[[ AVAILABLE DATA, beginning ]]

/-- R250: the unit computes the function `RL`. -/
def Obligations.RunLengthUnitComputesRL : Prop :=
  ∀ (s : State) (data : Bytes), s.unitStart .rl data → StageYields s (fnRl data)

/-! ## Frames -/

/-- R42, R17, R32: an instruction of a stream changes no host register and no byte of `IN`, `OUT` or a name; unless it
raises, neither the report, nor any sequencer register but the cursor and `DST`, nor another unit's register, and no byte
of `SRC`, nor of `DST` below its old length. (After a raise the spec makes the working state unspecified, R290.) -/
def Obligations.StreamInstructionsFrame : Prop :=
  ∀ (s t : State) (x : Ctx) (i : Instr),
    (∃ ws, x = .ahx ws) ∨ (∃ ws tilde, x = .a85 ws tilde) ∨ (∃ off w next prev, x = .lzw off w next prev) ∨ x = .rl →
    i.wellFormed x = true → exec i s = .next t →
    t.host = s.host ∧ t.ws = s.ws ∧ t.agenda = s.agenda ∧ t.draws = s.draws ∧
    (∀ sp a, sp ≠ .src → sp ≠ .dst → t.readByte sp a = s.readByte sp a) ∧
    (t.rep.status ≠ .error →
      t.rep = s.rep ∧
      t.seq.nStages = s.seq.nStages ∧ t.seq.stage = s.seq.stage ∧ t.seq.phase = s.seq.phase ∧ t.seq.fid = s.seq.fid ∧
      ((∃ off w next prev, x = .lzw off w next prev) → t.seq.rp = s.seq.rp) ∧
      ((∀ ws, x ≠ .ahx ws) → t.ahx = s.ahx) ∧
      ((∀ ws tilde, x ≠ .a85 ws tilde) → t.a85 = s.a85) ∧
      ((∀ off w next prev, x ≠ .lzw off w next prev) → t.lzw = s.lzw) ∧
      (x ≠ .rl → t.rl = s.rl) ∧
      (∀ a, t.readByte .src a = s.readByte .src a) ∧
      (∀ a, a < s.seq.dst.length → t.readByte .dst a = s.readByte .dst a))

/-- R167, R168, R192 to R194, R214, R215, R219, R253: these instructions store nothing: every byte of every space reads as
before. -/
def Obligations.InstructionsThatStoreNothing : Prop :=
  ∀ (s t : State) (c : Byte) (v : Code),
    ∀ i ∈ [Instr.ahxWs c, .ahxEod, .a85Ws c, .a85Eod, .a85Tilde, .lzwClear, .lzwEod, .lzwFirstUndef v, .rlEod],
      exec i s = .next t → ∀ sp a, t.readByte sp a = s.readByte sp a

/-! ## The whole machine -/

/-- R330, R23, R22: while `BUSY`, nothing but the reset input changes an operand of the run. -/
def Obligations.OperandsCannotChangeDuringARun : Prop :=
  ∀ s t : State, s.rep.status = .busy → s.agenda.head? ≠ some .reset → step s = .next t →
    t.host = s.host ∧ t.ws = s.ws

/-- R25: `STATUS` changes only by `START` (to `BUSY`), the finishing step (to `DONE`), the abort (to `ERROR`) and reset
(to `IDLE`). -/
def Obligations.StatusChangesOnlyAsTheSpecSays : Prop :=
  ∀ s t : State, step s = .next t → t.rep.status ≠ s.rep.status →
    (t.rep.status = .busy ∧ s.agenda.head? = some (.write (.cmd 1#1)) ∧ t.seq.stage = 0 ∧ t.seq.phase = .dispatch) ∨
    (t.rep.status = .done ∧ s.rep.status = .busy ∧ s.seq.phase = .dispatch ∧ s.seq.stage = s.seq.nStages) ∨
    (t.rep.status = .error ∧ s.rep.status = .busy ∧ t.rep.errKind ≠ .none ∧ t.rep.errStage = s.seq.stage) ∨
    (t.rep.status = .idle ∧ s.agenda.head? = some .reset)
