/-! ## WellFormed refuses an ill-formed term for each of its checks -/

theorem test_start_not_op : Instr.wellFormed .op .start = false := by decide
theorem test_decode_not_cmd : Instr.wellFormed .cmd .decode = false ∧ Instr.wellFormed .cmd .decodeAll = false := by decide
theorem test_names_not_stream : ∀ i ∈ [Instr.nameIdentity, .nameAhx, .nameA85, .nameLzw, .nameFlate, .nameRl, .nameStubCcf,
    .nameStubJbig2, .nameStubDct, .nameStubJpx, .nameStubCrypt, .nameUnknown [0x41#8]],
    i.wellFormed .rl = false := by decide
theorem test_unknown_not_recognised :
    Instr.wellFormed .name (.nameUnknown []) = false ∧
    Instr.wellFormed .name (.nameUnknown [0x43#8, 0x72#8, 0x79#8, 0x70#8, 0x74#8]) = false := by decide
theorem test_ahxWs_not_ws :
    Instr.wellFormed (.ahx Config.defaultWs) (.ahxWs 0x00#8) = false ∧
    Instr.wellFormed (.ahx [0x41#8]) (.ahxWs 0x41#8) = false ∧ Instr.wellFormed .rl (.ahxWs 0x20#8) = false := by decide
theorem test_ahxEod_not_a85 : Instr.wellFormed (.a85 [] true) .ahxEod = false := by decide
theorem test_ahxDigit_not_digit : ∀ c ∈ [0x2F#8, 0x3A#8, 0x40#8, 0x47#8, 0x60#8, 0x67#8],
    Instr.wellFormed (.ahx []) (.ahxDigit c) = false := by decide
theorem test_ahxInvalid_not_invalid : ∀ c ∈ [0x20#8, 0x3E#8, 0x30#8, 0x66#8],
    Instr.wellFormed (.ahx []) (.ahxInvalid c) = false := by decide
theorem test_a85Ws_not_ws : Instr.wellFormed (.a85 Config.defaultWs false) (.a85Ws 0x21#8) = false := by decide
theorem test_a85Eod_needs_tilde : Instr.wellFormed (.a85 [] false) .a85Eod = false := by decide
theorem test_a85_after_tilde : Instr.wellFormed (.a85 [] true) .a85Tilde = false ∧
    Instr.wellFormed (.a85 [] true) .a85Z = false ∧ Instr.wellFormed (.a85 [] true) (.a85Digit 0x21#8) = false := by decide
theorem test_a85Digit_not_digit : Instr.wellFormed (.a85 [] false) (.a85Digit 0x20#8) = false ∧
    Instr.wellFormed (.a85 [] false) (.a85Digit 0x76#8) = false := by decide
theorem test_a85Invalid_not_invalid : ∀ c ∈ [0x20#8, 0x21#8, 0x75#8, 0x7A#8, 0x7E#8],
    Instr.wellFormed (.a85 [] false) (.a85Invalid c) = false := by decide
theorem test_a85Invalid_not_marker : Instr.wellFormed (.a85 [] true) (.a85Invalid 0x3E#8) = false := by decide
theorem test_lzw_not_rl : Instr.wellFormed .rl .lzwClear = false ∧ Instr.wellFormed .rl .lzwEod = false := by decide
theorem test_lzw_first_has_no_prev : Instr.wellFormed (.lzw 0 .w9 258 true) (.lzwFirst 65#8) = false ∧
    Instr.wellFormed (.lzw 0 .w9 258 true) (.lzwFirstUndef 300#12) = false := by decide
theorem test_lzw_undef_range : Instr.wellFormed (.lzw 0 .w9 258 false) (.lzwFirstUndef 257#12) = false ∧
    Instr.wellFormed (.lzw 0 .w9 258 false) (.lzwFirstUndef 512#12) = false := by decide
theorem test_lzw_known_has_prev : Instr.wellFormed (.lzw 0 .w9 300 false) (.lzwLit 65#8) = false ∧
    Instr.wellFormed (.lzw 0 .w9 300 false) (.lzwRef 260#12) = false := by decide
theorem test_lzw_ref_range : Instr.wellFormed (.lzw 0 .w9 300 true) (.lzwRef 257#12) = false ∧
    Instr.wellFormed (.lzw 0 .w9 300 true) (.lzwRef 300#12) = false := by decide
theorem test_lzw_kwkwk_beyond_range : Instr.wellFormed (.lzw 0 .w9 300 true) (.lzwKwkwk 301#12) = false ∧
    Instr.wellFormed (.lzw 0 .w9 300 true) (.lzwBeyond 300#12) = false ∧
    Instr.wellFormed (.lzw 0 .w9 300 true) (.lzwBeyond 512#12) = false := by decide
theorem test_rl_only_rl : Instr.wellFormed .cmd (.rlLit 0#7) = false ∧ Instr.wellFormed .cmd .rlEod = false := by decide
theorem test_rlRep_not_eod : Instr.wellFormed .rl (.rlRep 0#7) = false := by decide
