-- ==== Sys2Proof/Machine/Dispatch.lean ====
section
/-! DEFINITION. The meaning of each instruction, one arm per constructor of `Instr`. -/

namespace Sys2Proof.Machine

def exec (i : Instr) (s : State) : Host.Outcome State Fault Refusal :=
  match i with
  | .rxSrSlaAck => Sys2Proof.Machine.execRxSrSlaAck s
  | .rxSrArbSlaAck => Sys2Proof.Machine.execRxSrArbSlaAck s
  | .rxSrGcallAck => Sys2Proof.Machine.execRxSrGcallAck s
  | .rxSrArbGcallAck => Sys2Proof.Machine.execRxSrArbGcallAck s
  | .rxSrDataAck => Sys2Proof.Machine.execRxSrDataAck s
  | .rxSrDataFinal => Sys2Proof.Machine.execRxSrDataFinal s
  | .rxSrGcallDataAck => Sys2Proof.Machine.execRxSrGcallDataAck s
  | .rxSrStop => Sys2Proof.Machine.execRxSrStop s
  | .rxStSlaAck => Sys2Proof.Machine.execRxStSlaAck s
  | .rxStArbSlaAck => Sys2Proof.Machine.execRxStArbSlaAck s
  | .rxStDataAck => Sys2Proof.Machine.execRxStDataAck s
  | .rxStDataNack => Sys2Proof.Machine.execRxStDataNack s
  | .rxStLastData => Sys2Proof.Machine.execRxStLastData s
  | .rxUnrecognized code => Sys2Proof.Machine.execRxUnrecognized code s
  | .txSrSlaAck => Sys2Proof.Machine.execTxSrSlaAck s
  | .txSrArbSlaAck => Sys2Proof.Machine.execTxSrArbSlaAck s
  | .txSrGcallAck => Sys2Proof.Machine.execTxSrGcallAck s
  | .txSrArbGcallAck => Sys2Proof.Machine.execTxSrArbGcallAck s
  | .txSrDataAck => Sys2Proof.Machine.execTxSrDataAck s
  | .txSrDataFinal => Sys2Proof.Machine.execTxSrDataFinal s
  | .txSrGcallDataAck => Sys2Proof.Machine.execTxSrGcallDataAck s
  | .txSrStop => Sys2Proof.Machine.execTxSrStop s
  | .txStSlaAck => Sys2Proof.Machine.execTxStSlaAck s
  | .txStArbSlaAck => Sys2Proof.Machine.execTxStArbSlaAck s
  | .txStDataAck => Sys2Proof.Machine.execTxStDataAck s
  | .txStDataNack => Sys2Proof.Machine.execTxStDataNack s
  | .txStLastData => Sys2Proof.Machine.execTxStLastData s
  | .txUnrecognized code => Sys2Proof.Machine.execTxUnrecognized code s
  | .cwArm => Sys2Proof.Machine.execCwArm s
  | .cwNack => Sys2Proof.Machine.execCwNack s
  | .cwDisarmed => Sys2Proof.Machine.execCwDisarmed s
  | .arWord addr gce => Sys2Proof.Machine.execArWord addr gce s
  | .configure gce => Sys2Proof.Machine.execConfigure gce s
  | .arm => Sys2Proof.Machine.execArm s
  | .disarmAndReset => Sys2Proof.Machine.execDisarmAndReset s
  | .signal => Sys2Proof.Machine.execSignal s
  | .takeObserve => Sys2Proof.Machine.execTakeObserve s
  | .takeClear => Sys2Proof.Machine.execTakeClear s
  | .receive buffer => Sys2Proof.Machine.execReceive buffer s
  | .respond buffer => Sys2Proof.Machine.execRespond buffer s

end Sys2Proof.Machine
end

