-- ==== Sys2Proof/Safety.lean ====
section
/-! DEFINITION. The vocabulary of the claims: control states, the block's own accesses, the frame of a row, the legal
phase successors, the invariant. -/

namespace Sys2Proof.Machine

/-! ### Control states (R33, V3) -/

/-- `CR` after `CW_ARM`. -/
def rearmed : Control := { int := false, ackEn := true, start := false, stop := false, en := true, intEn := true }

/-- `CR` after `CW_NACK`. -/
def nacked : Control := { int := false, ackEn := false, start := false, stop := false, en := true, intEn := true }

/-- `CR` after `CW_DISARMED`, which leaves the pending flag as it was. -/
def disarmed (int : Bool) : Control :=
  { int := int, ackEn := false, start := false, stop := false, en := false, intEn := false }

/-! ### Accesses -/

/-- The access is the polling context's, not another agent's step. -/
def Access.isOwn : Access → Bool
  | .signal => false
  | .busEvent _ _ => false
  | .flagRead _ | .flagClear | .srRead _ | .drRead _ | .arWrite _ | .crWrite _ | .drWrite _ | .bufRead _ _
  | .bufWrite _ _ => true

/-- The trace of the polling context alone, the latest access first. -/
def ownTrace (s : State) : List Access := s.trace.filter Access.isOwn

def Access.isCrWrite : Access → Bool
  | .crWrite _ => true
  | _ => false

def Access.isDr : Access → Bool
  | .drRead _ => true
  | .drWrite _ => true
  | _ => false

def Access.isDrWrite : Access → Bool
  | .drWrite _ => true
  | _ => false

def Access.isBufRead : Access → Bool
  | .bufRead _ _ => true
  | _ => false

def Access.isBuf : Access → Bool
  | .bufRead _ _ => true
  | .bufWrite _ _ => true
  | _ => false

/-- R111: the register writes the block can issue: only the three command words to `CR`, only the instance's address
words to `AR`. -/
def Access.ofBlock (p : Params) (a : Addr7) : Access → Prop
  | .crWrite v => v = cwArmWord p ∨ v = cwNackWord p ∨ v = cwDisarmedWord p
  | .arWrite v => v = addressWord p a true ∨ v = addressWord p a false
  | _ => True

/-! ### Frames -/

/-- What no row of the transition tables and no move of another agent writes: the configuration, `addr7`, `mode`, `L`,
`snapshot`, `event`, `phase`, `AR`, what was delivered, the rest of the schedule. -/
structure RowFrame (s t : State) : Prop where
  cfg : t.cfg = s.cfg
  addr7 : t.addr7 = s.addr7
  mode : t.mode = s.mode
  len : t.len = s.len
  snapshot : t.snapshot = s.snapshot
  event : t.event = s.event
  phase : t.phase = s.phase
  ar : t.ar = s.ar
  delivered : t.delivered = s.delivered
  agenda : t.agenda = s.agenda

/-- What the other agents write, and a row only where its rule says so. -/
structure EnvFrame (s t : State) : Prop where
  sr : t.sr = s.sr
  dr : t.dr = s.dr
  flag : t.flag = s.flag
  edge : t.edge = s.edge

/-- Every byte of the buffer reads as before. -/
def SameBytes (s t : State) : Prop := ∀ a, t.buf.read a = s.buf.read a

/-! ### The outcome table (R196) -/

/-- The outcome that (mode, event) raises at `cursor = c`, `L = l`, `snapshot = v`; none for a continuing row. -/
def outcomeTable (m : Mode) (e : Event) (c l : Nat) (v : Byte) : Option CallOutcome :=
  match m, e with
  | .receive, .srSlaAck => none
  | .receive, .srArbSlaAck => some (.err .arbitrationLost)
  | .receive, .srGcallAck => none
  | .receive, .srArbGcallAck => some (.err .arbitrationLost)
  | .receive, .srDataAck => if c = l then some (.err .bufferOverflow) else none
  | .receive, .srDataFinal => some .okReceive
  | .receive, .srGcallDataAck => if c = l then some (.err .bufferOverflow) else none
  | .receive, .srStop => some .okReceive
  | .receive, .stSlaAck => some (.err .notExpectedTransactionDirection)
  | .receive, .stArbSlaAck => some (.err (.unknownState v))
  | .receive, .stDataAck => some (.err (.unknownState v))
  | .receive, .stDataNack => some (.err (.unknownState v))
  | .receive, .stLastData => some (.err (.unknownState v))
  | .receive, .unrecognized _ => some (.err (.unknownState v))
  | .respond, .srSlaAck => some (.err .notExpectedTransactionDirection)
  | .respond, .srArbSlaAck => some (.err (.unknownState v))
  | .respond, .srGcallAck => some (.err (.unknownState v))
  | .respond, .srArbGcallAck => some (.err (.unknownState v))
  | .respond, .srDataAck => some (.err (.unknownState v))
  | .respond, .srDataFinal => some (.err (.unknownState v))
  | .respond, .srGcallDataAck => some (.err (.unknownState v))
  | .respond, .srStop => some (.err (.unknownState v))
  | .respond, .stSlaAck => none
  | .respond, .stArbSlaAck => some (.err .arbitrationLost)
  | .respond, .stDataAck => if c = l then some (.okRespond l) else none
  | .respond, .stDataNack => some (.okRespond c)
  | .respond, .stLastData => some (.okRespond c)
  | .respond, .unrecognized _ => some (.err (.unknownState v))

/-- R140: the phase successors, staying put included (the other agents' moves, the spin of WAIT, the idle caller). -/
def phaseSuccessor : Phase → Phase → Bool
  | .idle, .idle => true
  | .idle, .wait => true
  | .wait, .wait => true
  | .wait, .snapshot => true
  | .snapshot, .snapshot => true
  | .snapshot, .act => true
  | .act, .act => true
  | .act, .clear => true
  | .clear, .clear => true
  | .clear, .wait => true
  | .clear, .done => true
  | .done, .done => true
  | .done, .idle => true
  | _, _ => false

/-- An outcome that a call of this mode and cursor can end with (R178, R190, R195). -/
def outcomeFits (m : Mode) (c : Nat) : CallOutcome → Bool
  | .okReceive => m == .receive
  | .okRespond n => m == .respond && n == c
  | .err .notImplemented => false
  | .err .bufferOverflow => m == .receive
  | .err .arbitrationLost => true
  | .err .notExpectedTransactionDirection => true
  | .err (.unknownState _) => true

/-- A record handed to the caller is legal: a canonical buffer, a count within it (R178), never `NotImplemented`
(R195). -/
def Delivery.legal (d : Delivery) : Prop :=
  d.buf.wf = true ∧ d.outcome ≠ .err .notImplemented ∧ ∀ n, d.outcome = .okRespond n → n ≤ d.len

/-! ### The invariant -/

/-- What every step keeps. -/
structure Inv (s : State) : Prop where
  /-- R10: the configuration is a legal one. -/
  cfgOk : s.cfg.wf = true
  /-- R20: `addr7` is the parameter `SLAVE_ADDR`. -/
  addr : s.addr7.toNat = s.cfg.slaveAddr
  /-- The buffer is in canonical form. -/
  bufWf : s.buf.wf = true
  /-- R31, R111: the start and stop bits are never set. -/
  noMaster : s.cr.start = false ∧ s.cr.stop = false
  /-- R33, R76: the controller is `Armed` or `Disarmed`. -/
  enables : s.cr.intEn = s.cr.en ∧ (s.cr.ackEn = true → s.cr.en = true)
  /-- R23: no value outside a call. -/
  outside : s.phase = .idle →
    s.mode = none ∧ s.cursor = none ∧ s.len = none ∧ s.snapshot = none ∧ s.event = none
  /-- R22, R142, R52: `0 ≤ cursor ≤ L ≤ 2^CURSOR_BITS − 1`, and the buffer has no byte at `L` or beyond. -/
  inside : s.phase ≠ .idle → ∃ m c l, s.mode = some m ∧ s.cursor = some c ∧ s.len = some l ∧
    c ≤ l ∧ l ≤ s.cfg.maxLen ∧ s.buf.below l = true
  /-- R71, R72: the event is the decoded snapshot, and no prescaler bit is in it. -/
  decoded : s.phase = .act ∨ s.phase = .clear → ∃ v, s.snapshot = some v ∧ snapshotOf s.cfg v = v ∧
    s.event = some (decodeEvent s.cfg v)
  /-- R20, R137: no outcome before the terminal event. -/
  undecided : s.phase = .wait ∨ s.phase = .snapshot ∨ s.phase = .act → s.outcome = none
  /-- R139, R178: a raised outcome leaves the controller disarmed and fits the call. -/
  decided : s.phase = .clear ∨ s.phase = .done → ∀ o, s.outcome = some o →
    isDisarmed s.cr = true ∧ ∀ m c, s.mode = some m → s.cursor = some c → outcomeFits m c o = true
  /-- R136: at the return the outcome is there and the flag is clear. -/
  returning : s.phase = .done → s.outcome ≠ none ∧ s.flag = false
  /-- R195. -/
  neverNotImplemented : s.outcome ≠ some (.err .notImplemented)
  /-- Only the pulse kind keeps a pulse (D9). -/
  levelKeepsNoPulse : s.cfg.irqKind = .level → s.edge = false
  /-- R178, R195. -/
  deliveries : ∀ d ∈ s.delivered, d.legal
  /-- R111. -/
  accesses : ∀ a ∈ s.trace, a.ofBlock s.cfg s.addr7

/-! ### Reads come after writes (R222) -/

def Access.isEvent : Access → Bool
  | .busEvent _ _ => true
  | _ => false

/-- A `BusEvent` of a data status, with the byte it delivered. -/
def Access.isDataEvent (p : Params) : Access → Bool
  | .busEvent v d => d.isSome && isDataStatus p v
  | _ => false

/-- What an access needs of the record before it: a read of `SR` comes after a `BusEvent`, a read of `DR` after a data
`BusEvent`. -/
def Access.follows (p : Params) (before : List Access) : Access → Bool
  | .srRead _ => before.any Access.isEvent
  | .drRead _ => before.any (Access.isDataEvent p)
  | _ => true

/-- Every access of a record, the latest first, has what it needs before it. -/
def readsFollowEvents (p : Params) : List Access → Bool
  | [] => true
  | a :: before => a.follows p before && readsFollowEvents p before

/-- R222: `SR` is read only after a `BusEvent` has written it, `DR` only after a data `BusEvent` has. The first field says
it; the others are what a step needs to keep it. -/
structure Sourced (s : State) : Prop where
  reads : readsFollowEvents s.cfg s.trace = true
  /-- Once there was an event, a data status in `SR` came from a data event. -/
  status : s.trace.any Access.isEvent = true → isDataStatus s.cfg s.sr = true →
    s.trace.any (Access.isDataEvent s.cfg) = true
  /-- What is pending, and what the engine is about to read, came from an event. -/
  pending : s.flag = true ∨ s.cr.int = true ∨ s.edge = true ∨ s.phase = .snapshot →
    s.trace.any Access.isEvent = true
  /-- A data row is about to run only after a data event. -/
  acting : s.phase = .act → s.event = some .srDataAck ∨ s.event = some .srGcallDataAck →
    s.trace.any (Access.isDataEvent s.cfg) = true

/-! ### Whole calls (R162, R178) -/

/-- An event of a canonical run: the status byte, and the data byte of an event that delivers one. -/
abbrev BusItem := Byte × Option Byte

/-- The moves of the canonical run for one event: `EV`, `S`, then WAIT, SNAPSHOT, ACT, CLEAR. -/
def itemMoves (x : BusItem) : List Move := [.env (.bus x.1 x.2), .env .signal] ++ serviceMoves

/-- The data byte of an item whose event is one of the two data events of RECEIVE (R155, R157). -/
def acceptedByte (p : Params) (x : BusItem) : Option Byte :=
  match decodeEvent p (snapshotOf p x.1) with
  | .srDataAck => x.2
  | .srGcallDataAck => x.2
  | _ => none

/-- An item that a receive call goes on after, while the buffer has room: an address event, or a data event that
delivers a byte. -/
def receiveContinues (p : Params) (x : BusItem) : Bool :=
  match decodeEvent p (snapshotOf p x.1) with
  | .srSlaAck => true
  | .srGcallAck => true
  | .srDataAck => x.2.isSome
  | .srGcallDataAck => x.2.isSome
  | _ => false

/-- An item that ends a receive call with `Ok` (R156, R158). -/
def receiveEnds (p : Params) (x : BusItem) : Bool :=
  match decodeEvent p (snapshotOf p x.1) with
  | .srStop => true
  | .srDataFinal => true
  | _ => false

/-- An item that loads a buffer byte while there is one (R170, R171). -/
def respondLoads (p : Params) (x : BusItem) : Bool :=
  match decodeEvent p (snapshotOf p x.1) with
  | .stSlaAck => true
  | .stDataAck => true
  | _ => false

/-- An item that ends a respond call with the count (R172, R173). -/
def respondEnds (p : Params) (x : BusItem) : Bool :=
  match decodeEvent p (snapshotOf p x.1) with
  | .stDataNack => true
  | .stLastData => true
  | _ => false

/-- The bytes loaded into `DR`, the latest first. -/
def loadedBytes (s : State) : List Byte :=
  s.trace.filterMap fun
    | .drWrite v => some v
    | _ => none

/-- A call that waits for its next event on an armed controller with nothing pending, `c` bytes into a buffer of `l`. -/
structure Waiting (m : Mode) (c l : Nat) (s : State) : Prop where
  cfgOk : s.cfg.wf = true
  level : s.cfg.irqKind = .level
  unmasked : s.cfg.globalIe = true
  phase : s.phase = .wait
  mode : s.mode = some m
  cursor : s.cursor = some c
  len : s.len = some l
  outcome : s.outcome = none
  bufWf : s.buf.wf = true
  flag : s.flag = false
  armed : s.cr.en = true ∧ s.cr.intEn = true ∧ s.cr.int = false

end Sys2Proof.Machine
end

[[ AVAILABLE DATA, end ]]

Wherever the string "srRead" appears in a line above, copy that line.

■ RESPONSE FOR THIS EXERCISE ■
  | .flagRead _ | .flagClear | .srRead _ | .drRead _ | .arWrite _ | .crWrite _ | .drWrite _ | .bufRead _ _
  | .srRead _ => before.any Access.isEvent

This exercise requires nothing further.